An orm works to negotiate between the language your are currently programming in and the relational storage system that you are using. Simplifying the amount of work that a programmer needs to do and allowing for greater levels of automation.

i.e. lastName : object --> lastName : varchar(255) || Python --> PostgreSQL 

~ *by this point you should have your postgresql server running, have written down the information needed for connection and also ensured that you have **Pandas, Pyscopg2 and SQLalchemy installed** and accessible in your current env... if not.

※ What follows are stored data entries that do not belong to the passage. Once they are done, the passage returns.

/-- Each shot of the list stands in the queue, named by its tag alone. -/
structure Named (q : List Shot) (cs : List (Shot × ShotOutcome)) : Prop where
  nodup : (cs.map fun z => z.1.tag).Nodup
  named : ∀ z ∈ cs, q.filter (fun y => y.tag == z.1.tag) = [z.1]

theorem dropAll_removed (k : Bank) {s : State} {cs : List (Shot × ShotOutcome)} (hn : Named (s.schedOf k).queue cs)
    (hd : drainAgrees s) : (cs.map fun z => (z.1.tag, z.2)).foldl (dropShot k) s = drainSettled (removed k cs s) := by
  rw [dropAll_eq k s cs hn.nodup hn.named]
  split
  · rename_i h
    subst h
    rw [removed_nil, drainSettled_of_agrees hd]
  · exact drainTest_settled _

theorem drained_iff {s : State} : drained s = true ↔ ∀ k, (s.schedOf k).queue = [] ∧ (s.schedOf k).active = none := by
  unfold drained
  simp only [Bool.and_eq_true, List.isEmpty_iff, Option.isNone_iff_eq_none]
  constructor
  · rintro ⟨⟨⟨ha, hb⟩, pa⟩, pb⟩ k
    cases k
    · exact ⟨ha, pa⟩
    · exact ⟨hb, pb⟩
  · intro h
    exact ⟨⟨⟨(h .bankA).1, (h .bankB).1⟩, (h .bankA).2⟩, (h .bankB).2⟩

/-! ### The end of a pulse -/

/-- R105, R118, R138, R156: a pulse is off the bank, its end counted unless it is FAULTED, and its outcome told. -/
def pulseGone (k : Bank) (p : Option Pulse) (o : ShotOutcome) (f : Option FaultKind) (s : State) : State :=
  tellAll (if o = .faulted then pulseOff s k p else pulseCounted (pulseOff s k p) p) (pulseOutcome s p o f)

theorem pulseGone_none (k : Bank) (o : ShotOutcome) (f : Option FaultKind) (s : State) : pulseGone k none o f s = s := by
  unfold pulseGone
  exact ite_self _

theorem result_eq (s : State) (p : Pulse) (o : ShotOutcome) (f : Option FaultKind) :
    p.result s.timebase o f = endedNow s p o f := by
  unfold Pulse.result endedNow
  by_cases h : o = .firedPreempted
  · simp [h]
  · simp [h, beq_eq_false_iff_ne.2 h]

theorem countEnd_writeOutcome (s : State) (c : Cyl) (tag : Byte) (r : PlaceOutcome) (o : ShotOutcome) :
    countEnd (writeOutcome s c tag r) c o =
      writeOutcome (if o = .faulted then s else endCounted s c) c tag r := by
  unfold countEnd
  split
  · rfl
  · have hsup : (endCounted s c).supOf c = { s.supOf c with faults := 0, firstPulse := false } := cyls_get_set_same _ _ _
    have htold : ((endCounted s c).supOf c).told [(tag, r)] =
        { (s.supOf c).told [(tag, r)] with faults := 0, firstPulse := false } := hsup ▸ told_counted _ _ _ _
    have hdone : ((endCounted s c).supOf c).serviceDone [(tag, r)] = (s.supOf c).serviceDone [(tag, r)] :=
      hsup ▸ serviceDone_counted _ _ _ _
    rw [supOf_writeOutcome, if_pos rfl, writeOutcome_told, writeOutcome_told, htold, hdone]
    simp only [State.setSup, endCounted, cyls_set_set]

/-- R105: what a pulse end comes to, but for its successors and the drain test. -/
theorem endPulse_some {k : Bank} {s : State} {p : Pulse} (h : (s.schedOf k).active = some p) (o : ShotOutcome)
    (f : Option FaultKind) :
    endPulse k s o f = drainTest (followEnd (pulseGone k (some p) o f s) k p.tag o) := by
  unfold endPulse
  rw [h]
  dsimp only
  rw [countEnd_writeOutcome]
  have hoff : ((creditRecup s k).setDrive k ((creditRecup s k).driveOf k).quenched).setSched k
      ((((creditRecup s k).setDrive k ((creditRecup s k).driveOf k).quenched).schedOf k).ended s.timebase) =
      pulseOff s k (some p) := rfl
  have hres : p.result s.timebase o f = endedNow s p o f := result_eq s p o f
  unfold pulseGone
  show _ = drainTest (followEnd (tellAll _ [(p.cyl, p.tag, endedNow s p o f)]) k p.tag o)
  rw [← hres, ← hoff]
  rfl

theorem endPulse_none {k : Bank} {s : State} (h : (s.schedOf k).active = none) (o : ShotOutcome) (f : Option FaultKind) :
    endPulse k s o f = s := by
  unfold endPulse
  rw [h]

/-- The outcomes whose successors go their own way (R93). -/
def follows (o : ShotOutcome) : Bool := o == .fired || o == .firedDegraded || o == .firedPreempted

theorem followEnd_of_not {o : ShotOutcome} (h : follows o = false) (s : State) (k : Bank) (tag : Byte) :
    followEnd s k tag o = s := by
  simp only [follows, Bool.or_eq_false_iff, beq_eq_false_iff_ne] at h
  unfold followEnd
  rw [if_neg (by simp [h]), if_neg h.2]

/-- R105: an end that leaves the successors alone. -/
theorem endPulse_gone {k : Bank} {s : State} {o : ShotOutcome} (ho : follows o = false) (f : Option FaultKind)
    (hd : drainAgrees s) : endPulse k s o f = drainSettled (pulseGone k (s.schedOf k).active o f s) := by
  cases h : (s.schedOf k).active with
  | none => rw [endPulse_none h, pulseGone_none, drainSettled_of_agrees hd]
  | some p => rw [endPulse_some h, followEnd_of_not ho, drainTest_settled]

theorem pulseOff_change (s : State) (k : Bank) (p : Option Pulse) : BankChange s (pulseOff s k p) := by
  cases p <;> rfl

theorem pulseCounted_change (s : State) (p : Option Pulse) : BankChange s (pulseCounted s p) := by
  cases p <;> rfl

theorem pulseGone_change (k : Bank) (p : Option Pulse) (o : ShotOutcome) (f : Option FaultKind) (s : State) :
    BankChange s (pulseGone k p o f s) := by
  unfold pulseGone
  refine .trans ?_ (.tellAll _ _)
  split
  · exact pulseOff_change s k p
  · exact (pulseOff_change s k p).trans (pulseCounted_change _ p)

theorem pulseCounted_sched (s : State) (p : Option Pulse) : (pulseCounted s p).sched = s.sched := by cases p <;> rfl

theorem pulseGone_sched (k : Bank) (p : Option Pulse) (o : ShotOutcome) (f : Option FaultKind) (s : State) :
    (pulseGone k p o f s).sched = (pulseOff s k p).sched := by
  unfold pulseGone
  rw [tellAll_sched]
  split
  · rfl
  · exact pulseCounted_sched _ p

/-- R105, R156: the outcome of a pulse that was not FAULTED. -/
theorem pulseGone_told {o : ShotOutcome} (ho : o ≠ .faulted) (k : Bank) (p : Option Pulse) (f : Option FaultKind)
    (s : State) : outcomesTold (pulseCounted s p) (pulseGone k p o f s) (pulseOutcome s p o f) := by
  unfold pulseGone
  rw [if_neg ho]
  refine outcomesTold_congr (tellAll_told _ _) ?_ ?_ rfl rfl <;> cases p <;> rfl

/-! ### The gap -/

/-- R96: what follows an end on a bank, in the words of the statements. -/
theorem gapSettled_settleGap {k : Bank} {s : State} (h : endPassed s k) : gapSettled k s (settleGap k s) := by
  unfold gapSettled settleGap
  split
  · rename_i hg
    have hdue : dueGapEnd s k = true := by
      unfold dueGapEnd gapOver
      rw [hg.1, hg.2]
      cases hl : (s.schedOf k).lastEnd with
      | none => rfl
      | some n => simpa using h n hl
    show Host.Outcome.next (whenDue (dueGapEnd s k) (endGap k) s) = _
    rw [hdue]
    rfl
  · rfl

/-- Without a waiting shot the arbiter has nothing to do. -/
theorem runArbiter_of_none {k : Bank} {s : State} (h : chooseWaiting (s.schedOf k).queue = none) : runArbiter k s = s := by
  unfold runArbiter
  split
  · cases hl : (s.schedOf k).queue.length with
    | zero => rfl
    | succ n =>
      unfold arbitrate
      rw [h]
  · rfl

theorem endGap_gapPast (k : Bank) (s : State) : endGap k s = runArbiter k (gapPast s k) := rfl

/-- R96, R138: a bank without shots has only its gap to end. -/
theorem settleGap_of_empty {k : Bank} {s : State} (h : (s.schedOf k).queue = []) :
    settleGap k s =
      if (s.schedOf k).cond = .gap ∧ s.tables.limits.bankGapUs = 0 then gapPast s k else s := by
  unfold settleGap
  split
  · rw [endGap_gapPast]
    refine runArbiter_of_none ?_
    rw [show (gapPast s k).schedOf k = { s.schedOf k with cond := .idle } from banks_get_set_same _ _ _]
    dsimp only
    rw [h]
    rfl
  · rfl

end Sys2Proof.Proofs.Removals
end

section
/-! SUPPORT. A bank cancelled as a whole (R107, R108): what becomes of its scheduler, its Drive Stage, its reservoir and the
plans, whatever its queue holds. -/

namespace Sys2Proof.Proofs.Cancelling

open Sys2Proof Sys2Proof.Machine Sys2Proof.Laws Sys2Proof.Proofs.Removals

/-! ### What a removal leaves -/

/-- What no removal and no pulse end moves; away from DRAINING the change is one of the banks alone. -/
structure Beside (s t : State) : Prop where
  timebase : t.timebase = s.timebase
  clock    : t.clock = s.clock
  limits   : t.tables.limits = s.tables.limits
  events   : t.events = s.events
  change   : s.firing ≠ .draining → BankChange s t

theorem Beside.refl (s : State) : Beside s s := ⟨rfl, rfl, rfl, rfl, fun _ => rfl⟩

theorem BankChange.firing {s t : State} (h : BankChange s t) : t.firing = s.firing := by rw [h]; rfl

theorem Beside.trans {s t u : State} (h1 : Beside s t) (h2 : Beside t u) : Beside s u where
  timebase := h2.timebase.trans h1.timebase
  clock := h2.clock.trans h1.clock
  limits := h2.limits.trans h1.limits
  events := h2.events.trans h1.events
  change hf := (h1.change hf).trans (h2.change (by rwa [BankChange.firing (h1.change hf)]))

theorem Beside.of_change {s t : State} (h : BankChange s t) (he : t.events = s.events) : Beside s t := by
  refine ⟨?_, ?_, ?_, he, fun _ => h⟩ <;> rw [h] <;> rfl

theorem drainTest_eq_of (s : State) : (drainTest s).timebase = s.timebase ∧ (drainTest s).clock = s.clock ∧
    (drainTest s).events = s.events ∧ (drainTest s).sup = s.sup ∧ (drainTest s).service = s.service := by
  rw [drainTest_settled]
  unfold drainSettled
  split <;> exact ⟨rfl, rfl, rfl, rfl, rfl⟩

theorem Beside.drainTest (s : State) : Beside s (drainTest s) := by
  obtain ⟨ht, hc, he, -, -⟩ := drainTest_eq_of s
  exact ⟨ht, hc, drainTest_limits s, he, fun hf => by rw [drainTest_of_ne hf]; rfl⟩

/-! ### Every shot of a bank -/

/-- The first shot of a queue removed. -/
theorem dropShot_head {k : Bank} {s : State} {x : Shot} {xs : List Shot} (hq : (s.schedOf k).queue = x :: xs)
    {o : ShotOutcome} (ho : o.isShed = false) :
    dropShot k s (x.tag, o) = drainTest (writeOutcome (s.setSched k { s.schedOf k with
      queue := xs, cancelled := (s.schedOf k).cancelled + 1 }) x.cyl x.tag (.unopened o)) := by
  unfold dropShot findShot eraseShot raiseIfShed Sched.countRemoval
  simp [hq, ho]

/-- R107, R113: a bank's queue has been cancelled. -/
structure QueueCancelled (k : Bank) (s t : State) : Prop extends Beside s t where
  sched : t.sched = s.sched.set k { s.schedOf k with
    queue := [], cancelled := (s.schedOf k).cancelled + BitVec.ofNat 32 (s.schedOf k).queue.length }
  drive : t.drive = s.drive
  level : t.level = s.level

Please take this moment to do so.* ~

In [51]:
import pandas as pd 

# Connecting to SQL ENV

In [52]:
# import sqlalchemy create_engine 
# this will be the main module we work with
from sqlalchemy import create_engine
# conda install anaconda::sqlalchemy


# from sqlalchemy_utils import database_exists, create_database if you are automating DB creation
from sqlalchemy_utils import database_exists, create_database
# conda install conda-forge::sqlalchemy-utils

### Getting started
The start of any SQLAlchemy application is an object called the Engine. This object acts as a central source of connections to a particular database, providing both a factory as well as a holding space called a connection pool for these database connections. The engine is typically a global object created just once for a particular database server, and is configured using a URL string which will describe how it should connect to the database host or backend.

### Function
create_engine(*URL string*)
### URL string
examples:

- postgresql://postgres:a@localhost:5435/test
- mysql+pymysql://user:pass@some_mariadb/dbname?charset=utf8mb4"

breakdown:
- type of DB (DBAPI):// user : password @ address : port / Database name ? extra params

Acceptable Dialects:

|||||
|--- |--- |--- |--- |
|Microsoft SQL Server|2017|2012+|2005+|
|MySQL / MariaDB|5.6, 5.7, 8.0 / 10.8, 10.9|5.6+ / 10+|5.0.2+ / 5.0.2+|
|Oracle|18c|11+|9+|
|PostgreSQL|12, 13, 14, 15|9.6+|9+|
|SQLite|3.36.0|3.12+|3.7.16+|

In [54]:
# create an engine using postgreSQL

# setup logic for creating a database if wanted for automation otherwise manually create your DB
# this logic will use the same URL String as described earlier




In [55]:
# getting back a hello world

# in order to query against a DB import text from sqlalchemy


[('hello world',)]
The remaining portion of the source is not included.